Пышно живописуя счастливое существование университетского преподавателя, главный администратор доверительно сообщил, что, помимо лекций, на мне будет лежать обязанность обучения студентов литературному творчеству в специально созданном для этого кружке, и тут же ответил нахохлившимся взглядом на мою улыбку, которую я не смог удержать, молниеносно вообразив полдюжины блистающих пенсне Чеховых, старательно выводящих шариковыми ручками в клетчатых тетрадях диктуемые университетским стихотворцем аксиомы литературного успеха.
Когда же навевающий скуку энтузиазм начал иссякать, главный администратор ещё раз просипел о престижности университетского сизифствования и настоятельно посоветовал завести привычный для сорбоникаров электронный адрес на www.yahoo.fr.
И несмотря на вопивший, бившийся головой о каменные стены карцера дар, я согласился поучаствовать в университетской чехарде, хотя ясное предчувствие, что всё это ненадолго, никогда не покидало меня.

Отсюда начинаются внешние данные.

/-! ### Reset values and `STATUS` -/

/-- Settles O2: the vectors are replicated zeros, and the other values stand in the definition. -/
theorem resetStateHasTheStatedValues : Obligations.ResetStateHasTheStatedValues := by
  exact ⟨fun i => Vector.getElem_replicate _, rfl, rfl, rfl, rfl, rfl, rfl, rfl,
    fun i => Vector.getElem_replicate _, rfl, rfl, fun i => Vector.getElem_replicate _, rfl, rfl⟩

/-- `BUSY` (R27). -/
theorem busy_iff (s : State) : s.busy = true ↔ s.phase ≠ .idle ∧ s.phase ≠ .halt := by
  simp [State.busy]

/-- Settles O44: each bit is a slice of the concatenation that `STATUS` is. -/
theorem statusBits : Obligations.StatusBits := by
  refine ⟨fun s => ⟨?_, ?_, ?_, ?_, ?_⟩, fun s t hs hp hf hc => ?_⟩
  · simp only [State.status, BitVec.getLsbD_append]; simp
  · rw [← busy_iff]
    simp only [State.status, BitVec.getLsbD_append]; simp
  · simp only [State.status, BitVec.getLsbD_append]; simp
  · exact (extract_high _ _ 2 2).trans ((extract_high _ _ 1 2).trans ((extract_high _ _ 0 2).trans (extract_low _ _)))
  · exact (extract_high _ _ 4 3).trans ((extract_high _ _ 3 3).trans
      ((extract_high _ _ 2 3).trans ((extract_high _ _ 0 3).trans (extract_whole _))))
  · simp only [State.status, State.busy, hs, hp, hf, hc]

end Sys2Proof.Machine
end

section
/-! PROOFS. What the host sees of a step does not depend on `RK`, `CTR`, the ephemeral registers or the output bytes
(spec/10_state.md R23, R28, spec/60_exceptions.md R191): `publicView` of each operation's result is a function of
`publicView` of the state. -/

namespace Sys2Proof.Machine

open Sys2Proof

/-! ### The public part after each operation -/

theorem publicView_raiseFault (code : FCode) (s : State) :
    (raiseFault code s).publicView = { s.publicView with fault := true, fcode := code, phase := .halt } := rfl

theorem publicView_takeReset (s : State) :
    (takeReset s).publicView =
      { State.reset.publicView with
        cmd := s.publicView.cmd
        pace := s.publicView.pace
        outLen := s.publicView.outLen
        outOffsets := s.publicView.outOffsets } := rfl

theorem publicView_seedCommand (x : Seed) (s : State) :
    (seedCommand x s).publicView = { s.publicView with seeded := true, off := 0#64 } := rfl

theorem publicView_acceptSeed (x : Seed) (s : State) :
    (acceptSeed x s).publicView = { s.publicView with phase := .sdexp } := rfl

theorem publicView_acceptFill (c : Config) (n : Nat) (s : State) :
    (acceptFill c n s).publicView =
      { s.publicView with
        rem := lenOf n, off := 0#64, sent := 0, outLen := n, outOffsets := [], phase := select c n } := rfl

theorem publicView_rkencWrites (s : State) :
    (rkencWrites s).publicView = { s.publicView with phase := .rkexp } := rfl

theorem publicView_rkexpStep (s : State) :
    (rkexpStep s).publicView = { s.publicView with phase := .swap } := rfl

theorem publicView_swapStep (s : State) :
    (swapStep s).publicView = { s.publicView with phase := .idle } := rfl

theorem publicView_sdexpStep (s : State) :
    (sdexpStep s).publicView = { s.publicView with phase := .sdcommit } := rfl

theorem publicView_sdcommitStep (s : State) :
    (sdcommitStep s).publicView = { s.publicView with seeded := true, off := 0#64, phase := .idle } := rfl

С тех пор, вот уже полтора года, я был самым красивым преподавателем Сорбонны. Впрочем, за это время спорт я забросил совершенно; мускулы потеряли боевую эластичность; круговой удар левой ноги утратил свою убойную мощь; костяшки кулаков лишились самурайской брони – роговых наростов, постепенно перекочевавших на сгиб первой фаланги безымянного пальца правой руки – доказательство усидчивости учёного; заставлявшие ужасаться хиромантов мозоли от полуторацентнерных штанг уступили место девичьей мягкости эпидермы хлипких парижских интеллектуалов.

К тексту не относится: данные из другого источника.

-- ==== Sys2Proof/Machine/State.lean ====
section
/-! DEFINITION. Every state element of the block (spec 10_state R14 to R27), grouped as that file groups them, its value
after reset (R29), and the two ways an instruction could stop. All of it is plain data. -/

namespace Sys2Proof.Machine

/-! ### Codes and internal states -/

/-- `mux_state` (R15), the sequencer's state; its six values have no encoding the host could see. -/
inductive MuxState where
  | idle
  | tx
  | awaitUni
  | awaitGather
  | settle
  | hold
  deriving DecidableEq, Repr

/-- `cur_op` (R16). -/
inductive CurOp where
  | none
  | discover
  | enumerate
  | poll
  deriving DecidableEq, Repr

/-- `tx_next` (R16): the state entered when the transmission ends. -/
inductive TxNext where
  | awaitUni
  | awaitGather
  | settle
  deriving DecidableEq, Repr

/-- `rx_state` (R19): the nineteen states of the receive parser. -/
inductive RxState where
  | idle
  | wake2
  | start1
  | l1
  | l2
  | start2
  | src0
  | src1
  | dst0
  | dst1
  | ctl
  | pkt
  | cmd
  | pay
  | crc0
  | crc1
  | endMark
  | done
  | err
  deriving DecidableEq, Repr

/-- The completion and result codes of 60_exceptions R134 that end an operation or a unicast transaction; codes 1 to 3
are frame errors and never do. -/
inductive Code where
  | ok
  | fragmentInconsistent
  | noResponse
  | discoveryEmpty
  | transportIo
  | reasmOverflow
  | badOp
  | badDevice
  | aborted
  deriving DecidableEq, Repr

/-- One step of an agent (00_scope R5, R6): a host access or the reset input, a turn of the block's internal step, or a
link event. -/
inductive Event where
  /-- the host reads the register at a byte offset (R32) -/
  | hostRead (off : Offset)
  /-- the host writes a word to the register at a byte offset (R32) -/
  | hostWrite (off : Offset) (w : Word)
  /-- the reset input (R149) -/
  | reset
  /-- the block takes its internal step, if it is enabled (R119) -/
  | blockStep
  /-- one received byte -/
  | rxByte (b : Byte)
  /-- the link has been silent after at least one byte: the end of a receive buffer -/
  | rxQuiet
  /-- no byte arrived in time: an empty read -/
  | rxTimeout
  /-- the wait after a synchronisation broadcast is over -/
  | settleElapsed
  /-- the transport failed -/
  | linkError
  deriving DecidableEq, Repr

/-! ### Byte buffers -/

/-- A byte buffer by index: a list of (index, byte) pairs, the indices strictly rising, no byte equal to what an unlisted
index reads as. -/
abbrev Memory := List Host.Cell

/-- What an index that nothing has written reads as: every buffer is all 0x00 after reset (R29). -/
abbrev unlistedByte : Byte := 0

/-! ### The groups of state elements -/

/-- The sequencer and its latched operands (R15 to R17). -/
structure Sequencer where
  muxState : MuxState
  curOp : CurOp
  txNext : TxNext
  abortPending : Bool
  enumD : BitVec 4
  pollT : Word
  pollD : BitVec 5
  pollK : BitVec 3
  deriving DecidableEq, Repr

/-- The transmit state (R18). -/
structure Transmitter where
  buf : Memory
  len : BitVec 9
  idx : BitVec 9
  deriving DecidableEq, Repr

/-- The receive parser and its field registers (R19, R20). -/
structure Receiver where
  state : RxState
  l1 : Byte
  l2 : Byte
  lenmis : Bool
  sum : Half
  cnt : Byte
  src : Half
  dst : Half
  ctl : Byte
  pkt : Byte
  cmd : Byte
  crc : Half
  pay : Memory
  deriving DecidableEq, Repr

/-- The reassembly accumulator (R21). -/
structure Accumulator where
  valid : Bool
  src : Half
  dst : Half
  ctl : Byte
  cmd : Byte
  pkt : Byte
  len : BitVec 13
  buf : Memory
  deriving DecidableEq, Repr

/-- One entry of the device table (R22); the type tag is stored raw (D42). -/
structure Device where
  addr : Half
  serial : Word
  tag : Vector Byte 8
  deriving DecidableEq, Repr

/-- One channel request slot (R23). -/
structure Slot where
  valid : Bool
  type1 : Byte
  type2 : Byte
  index : Byte
  deriving DecidableEq, Repr

/-- The device table and the channel request table (R22, R23). Storage for the largest table the parameters admit; the
entries from `P_MAX_DEVICES` on do not exist for the block (log 8). -/
structure Tables where
  devCount : BitVec 5
  dev : Vector Device 16
  crt : Vector (Vector Slot 8) 16
  deriving DecidableEq, Repr

/-- The response registers (R24). -/
structure ResponseRegs where
  valid : Bool
  code : BitVec 4
  dev : BitVec 4
  slot : BitVec 3
  src : Half
  dst : Half
  ctl : Byte
  cmd : Byte
  len : BitVec 13
  buf : Memory
  deriving DecidableEq, Repr

/-- Control, operand and status flags (R25, R26). -/
structure Control where
  ie : Bool
  arg : Word
  done : Bool
  err : BitVec 4
  devovf : Bool
  linkerr : Bool
  cmderr : Bool
  deriving DecidableEq, Repr

/-- The event counters (R27). -/
structure Counters where
  mal : Half
  len : Half
  csum : Half
  unsol : Half
  frag : Half
  lastFrameErr : BitVec 4
  deriving DecidableEq, Repr

/-- The MODEL's own fields: the steps still to come, in their order, and the block's outputs so far (R5, R6, R147; log 1,
log 9). No register of the block. -/
structure Environment where
  inputs : List Event
  txStream : List Byte
  rxStream : List Byte
  readData : Word
  deriving DecidableEq, Repr

/-- The whole machine: the parameters it was built with (R7, R8), its state elements, and its environment. -/
structure State where
  params : Params
  seq : Sequencer
  tx : Transmitter
  rx : Receiver
  acc : Accumulator
  tab : Tables
  resp : ResponseRegs
  ctl : Control
  cnt : Counters
  env : Environment
  deriving DecidableEq, Repr

/-- How the machine can stop. The spec lets nothing stop the block: no access traps (R33, R143) and every event has a
rule (R89, R133). -/
inductive Fault where
  /-- Raised by the meaning of a receive row for a payload longer than 255 bytes, which no frame can hold (R11, R53): the
  instruction is not well formed, and no step runs it. Safe. -/
  | payloadTooLong
  deriving DecidableEq, Repr

/-- An instruction without a meaning. -/
inductive Refusal where
  /-- Raised by an arm of `exec` whose instruction has no meaning yet; no arm is left so. Safe. -/
  | notModelled (mnemonic : String)
  deriving DecidableEq, Repr

/-! ### Records the units pass on -/

/-- A reassembled response (41_reassembler R92). -/
structure Response where
  src : Half
  dst : Half
  ctl : Byte
  cmd : Byte
  payload : List Byte
  deriving DecidableEq, Repr

/-- What one reassembly step answers (R92). -/
inductive ReasmResult where
  | pending
  | complete (r : Response)
  | inconsistent
  | overflow
  deriving DecidableEq, Repr

/-- A register of the host space (20_memory R31); window registers carry their indices. -/
inductive HostReg where
  | ctrl
  | cmd
  | status
  | arg
  | devCount
  | cntMal
  | cntLen
  | cntCsum
  | cntUnsol
  | cntFrag
  | lastFrameErr
  | respStatus
  | respSrc
  | respDst
  | respCtlCmd
  | respLen
  | devAddr (i : Nat)
  | devSerial (i : Nat)
  | devTypeLo (i : Nat)
  | devTypeHi (i : Nat)
  | crt (i k : Nat)
  | respBuf (m : Nat)
  | unmapped
  deriving DecidableEq, Repr

/-- What the fetch of a step finds: an instruction to run in a state, or a step that runs none. -/
inductive Fetched where
  | run (i : Instr) (s : State)
  | settled (s : State)
  deriving DecidableEq, Repr

/-! ### Reset values (R29) -/

/-- A device entry after reset: all zero. -/
def Device.zero : Device := { addr := 0, serial := 0, tag := Vector.replicate 8 0 }

/-- A channel request slot after reset: all zero. -/
def Slot.zero : Slot := { valid := false, type1 := 0, type2 := 0, index := 0 }

/-- The machine right after reset, every element at the value of R29, with the default parameters and nothing scheduled
and nothing output yet. -/
def State.reset : State :=
  { params := Params.default
    seq := { muxState := .idle, curOp := .none, txNext := .awaitUni, abortPending := false,
             enumD := 0, pollT := 0, pollD := 0, pollK := 0 }
    tx := { buf := [], len := 0, idx := 0 }
    rx := { state := .idle, l1 := 0, l2 := 0, lenmis := false, sum := 0, cnt := 0, src := 0, dst := 0, ctl := 0,
            pkt := 0, cmd := 0, crc := 0, pay := [] }
    acc := { valid := false, src := 0, dst := 0, ctl := 0, cmd := 0, pkt := 0, len := 0, buf := [] }
    tab := { devCount := 0, dev := Vector.replicate 16 Device.zero,
             crt := Vector.replicate 16 (Vector.replicate 8 Slot.zero) }
    resp := { valid := false, code := 0, dev := 0, slot := 0, src := 0, dst := 0, ctl := 0, cmd := 0, len := 0,
              buf := [] }
    ctl := { ie := false, arg := 0, done := false, err := 0, devovf := false, linkerr := false, cmderr := false }
    cnt := { mal := 0, len := 0, csum := 0, unsol := 0, frag := 0, lastFrameErr := 0 }
    env := { inputs := [], txStream := [], rxStream := [], readData := 0 } }

end Sys2Proof.Machine
end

Прежде столь щедрый на сопровождаемое победными судорогами семяизвержение и на злобный смех нетерпеливого утреннего творчества, я удалился от женщин и лишь в редкие моменты беспокойного парижского сна переживал вялый суррогат прошлого счастья: в гигантской конюшне около чана прозрачной воды стоит жеребец с мордой, немного напоминающей ослиную, а под ним, крепко обхватив прелестными ножками переливающиеся мускулами шерстистые бока, ахает, повизгивает, томно хлопает голубыми глазами напудренная толстушка. Всё сильнее и настойчивее напирает она на исполинский член и наконец получает его весь, без остатка. В этот момент лицо её искривляется гримасой предчувствия оргазма, и тонко подкрашенными губками, кошкой выгнув спину, она тянется к фаллосу меньших размеров, принадлежащему кривому крепышу в старинном мундире и жёлтых сапожках, цепко вцепившемуся сверкающими бриллиантами в вороную гриву.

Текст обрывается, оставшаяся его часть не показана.